Do we not all engage to some degree in one of the three reactions I outlined above? In each case the first instinct is to try not to think about it. When forced to address the issue, the most common response is the one least defensible: "I wouldn't have an abortion, but I can't force my opinion on others." A six-year old could tell you what is wrong with that, but most people will say it, and mean it, when they are confronted. I have found it is wise not to try to push past this by demolishing the logic of their position. Mayhem usually ensues.

When the issue cannot be avoided, a new dilemma is presented, theres is a side to pick and no one, I have observed, really wants to pick a side in any fight. Usually, people must be forced into one side or another in any war. But the effort to remain neutral requires one of the the above three solutions of partial denial, which is difficult and uncomfortable; complete denial which is impossible without doing some form of psychological self-surgery, amputation; or complete acceptance which, at the least, requires a form of demonic courage, or perhaps bravado.

The last, I believe will become more popular and more widespread in the general public as it is presented as the more "heroic" position, the bravest. It is the position that most effectively calms the psychic static, what shrinks call "cognitive dissonance" of the first two. I also think it is the one that is most likely to lead to demonic possession or at least a mild form of insanity, (but I think we are nearly there with most people anyway).

The only other position is the one least taken, since it is the one that puts the subject at odds with the entire culture, his whole world, his work, his entertainment, his government, his friends, his school and often his family.

It is the choice of exile.

2 comments:

MMajor Fan said...

You are entirely correct. It actually is an even more bleak situation than pagan or pre-pagan. Children were valued as at least workers or heirs in even the most primitive culture and never as infant sex objects. Part of the global contamination of the psyche by abortion is that for the first time in history a generation has a significant proportion of people who look at an infant within the family as a sex object. Even the most profane empire on earth never had the dynamic of aborting potential contributors to the family income combining with a view toward infant, toddler and child sexual abuse. The situation is even more dire than you described, sadly.

owenswain said...

"Their position, if it is ever articulated, is that there is no child. There is nothing in the womb before birth but "tissue". A growth, analagous to cancer."

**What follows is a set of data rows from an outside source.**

-- ==== Sys2Proof/Machine/SieveTable.lean ====
section
/-! DEFINITION. The constant sieve store TABLE (R9, R40): the primes below 100000, the document's sieve range, a hundred
a piece, of which a block with parameter NSIEVE has the first NSIEVE. -/

namespace Sys2Proof.Machine

/-- Primes 1 to 100. -/
def primes00 : List Nat := [
    2, 3, 5, 7, 11, 13, 17, 19, 23, 29, 31, 37, 41, 43, 47, 53, 59, 61, 67, 71, 73, 79, 83, 89, 97, 101, 103, 107,
    109, 113, 127, 131, 137, 139, 149, 151, 157, 163, 167, 173, 179, 181, 191, 193, 197, 199, 211, 223, 227, 229,
    233, 239, 241, 251, 257, 263, 269, 271, 277, 281, 283, 293, 307, 311, 313, 317, 331, 337, 347, 349, 353, 359,
    367, 373, 379, 383, 389, 397, 401, 409, 419, 421, 431, 433, 439, 443, 449, 457, 461, 463, 467, 479, 487, 491,
    499, 503, 509, 521, 523, 541]

/-- Primes 101 to 200. -/
def primes01 : List Nat := [
    547, 557, 563, 569, 571, 577, 587, 593, 599, 601, 607, 613, 617, 619, 631, 641, 643, 647, 653, 659, 661, 673,
    677, 683, 691, 701, 709, 719, 727, 733, 739, 743, 751, 757, 761, 769, 773, 787, 797, 809, 811, 821, 823, 827,
    829, 839, 853, 857, 859, 863, 877, 881, 883, 887, 907, 911, 919, 929, 937, 941, 947, 953, 967, 971, 977, 983,
    991, 997, 1009, 1013, 1019, 1021, 1031, 1033, 1039, 1049, 1051, 1061, 1063, 1069, 1087, 1091, 1093, 1097, 1103,
    1109, 1117, 1123, 1129, 1151, 1153, 1163, 1171, 1181, 1187, 1193, 1201, 1213, 1217, 1223]

/-- Primes 201 to 300. -/
def primes02 : List Nat := [
    1229, 1231, 1237, 1249, 1259, 1277, 1279, 1283, 1289, 1291, 1297, 1301, 1303, 1307, 1319, 1321, 1327, 1361,
    1367, 1373, 1381, 1399, 1409, 1423, 1427, 1429, 1433, 1439, 1447, 1451, 1453, 1459, 1471, 1481, 1483, 1487,
    1489, 1493, 1499, 1511, 1523, 1531, 1543, 1549, 1553, 1559, 1567, 1571, 1579, 1583, 1597, 1601, 1607, 1609,
    1613, 1619, 1621, 1627, 1637, 1657, 1663, 1667, 1669, 1693, 1697, 1699, 1709, 1721, 1723, 1733, 1741, 1747,
    1753, 1759, 1777, 1783, 1787, 1789, 1801, 1811, 1823, 1831, 1847, 1861, 1867, 1871, 1873, 1877, 1879, 1889,
    1901, 1907, 1913, 1931, 1933, 1949, 1951, 1973, 1979, 1987]

/-- Primes 301 to 400. -/
def primes03 : List Nat := [
    1993, 1997, 1999, 2003, 2011, 2017, 2027, 2029, 2039, 2053, 2063, 2069, 2081, 2083, 2087, 2089, 2099, 2111,
    2113, 2129, 2131, 2137, 2141, 2143, 2153, 2161, 2179, 2203, 2207, 2213, 2221, 2237, 2239, 2243, 2251, 2267,
    2269, 2273, 2281, 2287, 2293, 2297, 2309, 2311, 2333, 2339, 2341, 2347, 2351, 2357, 2371, 2377, 2381, 2383,
    2389, 2393, 2399, 2411, 2417, 2423, 2437, 2441, 2447, 2459, 2467, 2473, 2477, 2503, 2521, 2531, 2539, 2543,
    2549, 2551, 2557, 2579, 2591, 2593, 2609, 2617, 2621, 2633, 2647, 2657, 2659, 2663, 2671, 2677, 2683, 2687,
    2689, 2693, 2699, 2707, 2711, 2713, 2719, 2729, 2731, 2741]

/-- Primes 401 to 500. -/
def primes04 : List Nat := [
    2749, 2753, 2767, 2777, 2789, 2791, 2797, 2801, 2803, 2819, 2833, 2837, 2843, 2851, 2857, 2861, 2879, 2887,
    2897, 2903, 2909, 2917, 2927, 2939, 2953, 2957, 2963, 2969, 2971, 2999, 3001, 3011, 3019, 3023, 3037, 3041,
    3049, 3061, 3067, 3079, 3083, 3089, 3109, 3119, 3121, 3137, 3163, 3167, 3169, 3181, 3187, 3191, 3203, 3209,
    3217, 3221, 3229, 3251, 3253, 3257, 3259, 3271, 3299, 3301, 3307, 3313, 3319, 3323, 3329, 3331, 3343, 3347,
    3359, 3361, 3371, 3373, 3389, 3391, 3407, 3413, 3433, 3449, 3457, 3461, 3463, 3467, 3469, 3491, 3499, 3511,
    3517, 3527, 3529, 3533, 3539, 3541, 3547, 3557, 3559, 3571]

/-- Primes 501 to 600. -/
def primes05 : List Nat := [
    3581, 3583, 3593, 3607, 3613, 3617, 3623, 3631, 3637, 3643, 3659, 3671, 3673, 3677, 3691, 3697, 3701, 3709,
    3719, 3727, 3733, 3739, 3761, 3767, 3769, 3779, 3793, 3797, 3803, 3821, 3823, 3833, 3847, 3851, 3853, 3863,
    3877, 3881, 3889, 3907, 3911, 3917, 3919, 3923, 3929, 3931, 3943, 3947, 3967, 3989, 4001, 4003, 4007, 4013,
    4019, 4021, 4027, 4049, 4051, 4057, 4073, 4079, 4091, 4093, 4099, 4111, 4127, 4129, 4133, 4139, 4153, 4157,
    4159, 4177, 4201, 4211, 4217, 4219, 4229, 4231, 4241, 4243, 4253, 4259, 4261, 4271, 4273, 4283, 4289, 4297,
    4327, 4337, 4339, 4349, 4357, 4363, 4373, 4391, 4397, 4409]

/-- Primes 601 to 700. -/
def primes06 : List Nat := [
    4421, 4423, 4441, 4447, 4451, 4457, 4463, 4481, 4483, 4493, 4507, 4513, 4517, 4519, 4523, 4547, 4549, 4561,
    4567, 4583, 4591, 4597, 4603, 4621, 4637, 4639, 4643, 4649, 4651, 4657, 4663, 4673, 4679, 4691, 4703, 4721,
    4723, 4729, 4733, 4751, 4759, 4783, 4787, 4789, 4793, 4799, 4801, 4813, 4817, 4831, 4861, 4871, 4877, 4889,
    4903, 4909, 4919, 4931, 4933, 4937, 4943, 4951, 4957, 4967, 4969, 4973, 4987, 4993, 4999, 5003, 5009, 5011,
    5021, 5023, 5039, 5051, 5059, 5077, 5081, 5087, 5099, 5101, 5107, 5113, 5119, 5147, 5153, 5167, 5171, 5179,
    5189, 5197, 5209, 5227, 5231, 5233, 5237, 5261, 5273, 5279]

/-- Primes 701 to 800. -/
def primes07 : List Nat := [
    5281, 5297, 5303, 5309, 5323, 5333, 5347, 5351, 5381, 5387, 5393, 5399, 5407, 5413, 5417, 5419, 5431, 5437,
    5441, 5443, 5449, 5471, 5477, 5479, 5483, 5501, 5503, 5507, 5519, 5521, 5527, 5531, 5557, 5563, 5569, 5573,
    5581, 5591, 5623, 5639, 5641, 5647, 5651, 5653, 5657, 5659, 5669, 5683, 5689, 5693, 5701, 5711, 5717, 5737,
    5741, 5743, 5749, 5779, 5783, 5791, 5801, 5807, 5813, 5821, 5827, 5839, 5843, 5849, 5851, 5857, 5861, 5867,
    5869, 5879, 5881, 5897, 5903, 5923, 5927, 5939, 5953, 5981, 5987, 6007, 6011, 6029, 6037, 6043, 6047, 6053,
    6067, 6073, 6079, 6089, 6091, 6101, 6113, 6121, 6131, 6133]

/-- Primes 801 to 900. -/
def primes08 : List Nat := [
    6143, 6151, 6163, 6173, 6197, 6199, 6203, 6211, 6217, 6221, 6229, 6247, 6257, 6263, 6269, 6271, 6277, 6287,
    6299, 6301, 6311, 6317, 6323, 6329, 6337, 6343, 6353, 6359, 6361, 6367, 6373, 6379, 6389, 6397, 6421, 6427,
    6449, 6451, 6469, 6473, 6481, 6491, 6521, 6529, 6547, 6551, 6553, 6563, 6569, 6571, 6577, 6581, 6599, 6607,
    6619, 6637, 6653, 6659, 6661, 6673, 6679, 6689, 6691, 6701, 6703, 6709, 6719, 6733, 6737, 6761, 6763, 6779,
    6781, 6791, 6793, 6803, 6823, 6827, 6829, 6833, 6841, 6857, 6863, 6869, 6871, 6883, 6899, 6907, 6911, 6917,
    6947, 6949, 6959, 6961, 6967, 6971, 6977, 6983, 6991, 6997]

/-- Primes 901 to 1000. -/
def primes09 : List Nat := [
    7001, 7013, 7019, 7027, 7039, 7043, 7057, 7069, 7079, 7103, 7109, 7121, 7127, 7129, 7151, 7159, 7177, 7187,
    7193, 7207, 7211, 7213, 7219, 7229, 7237, 7243, 7247, 7253, 7283, 7297, 7307, 7309, 7321, 7331, 7333, 7349,
    7351, 7369, 7393, 7411, 7417, 7433, 7451, 7457, 7459, 7477, 7481, 7487, 7489, 7499, 7507, 7517, 7523, 7529,
    7537, 7541, 7547, 7549, 7559, 7561, 7573, 7577, 7583, 7589, 7591, 7603, 7607, 7621, 7639, 7643, 7649, 7669,
    7673, 7681, 7687, 7691, 7699, 7703, 7717, 7723, 7727, 7741, 7753, 7757, 7759, 7789, 7793, 7817, 7823, 7829,
    7841, 7853, 7867, 7873, 7877, 7879, 7883, 7901, 7907, 7919]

Absolutely. One wonders how the pro-death people can criticize people of faith, especially Catholic Christians who uphold life, as being people who have a blind faith and blind adherence to what they are told to believe by the Church. What takes the greater leap of faith, the more intentional covering of the intellectual eye, to believe as we do or to believe that in some magical instant and a distance of millimeters mere tissue becomes human life. Pretty mystical stuff for self determining evolutionary humanists.

As someone recently said, we never ask a pregnant woman, How is your body? Nor do we ask, How is that tissue inside you? Whereas we always ask, How is your baby? So it's magically a baby when it's wanted but when it's unwanted it's magically only tissue.

You nailed us Canadians. Spot on.

And, your final two summation paragraphs speak not only to the abortion issue but many others. It is frightening to be set apart. May God help us.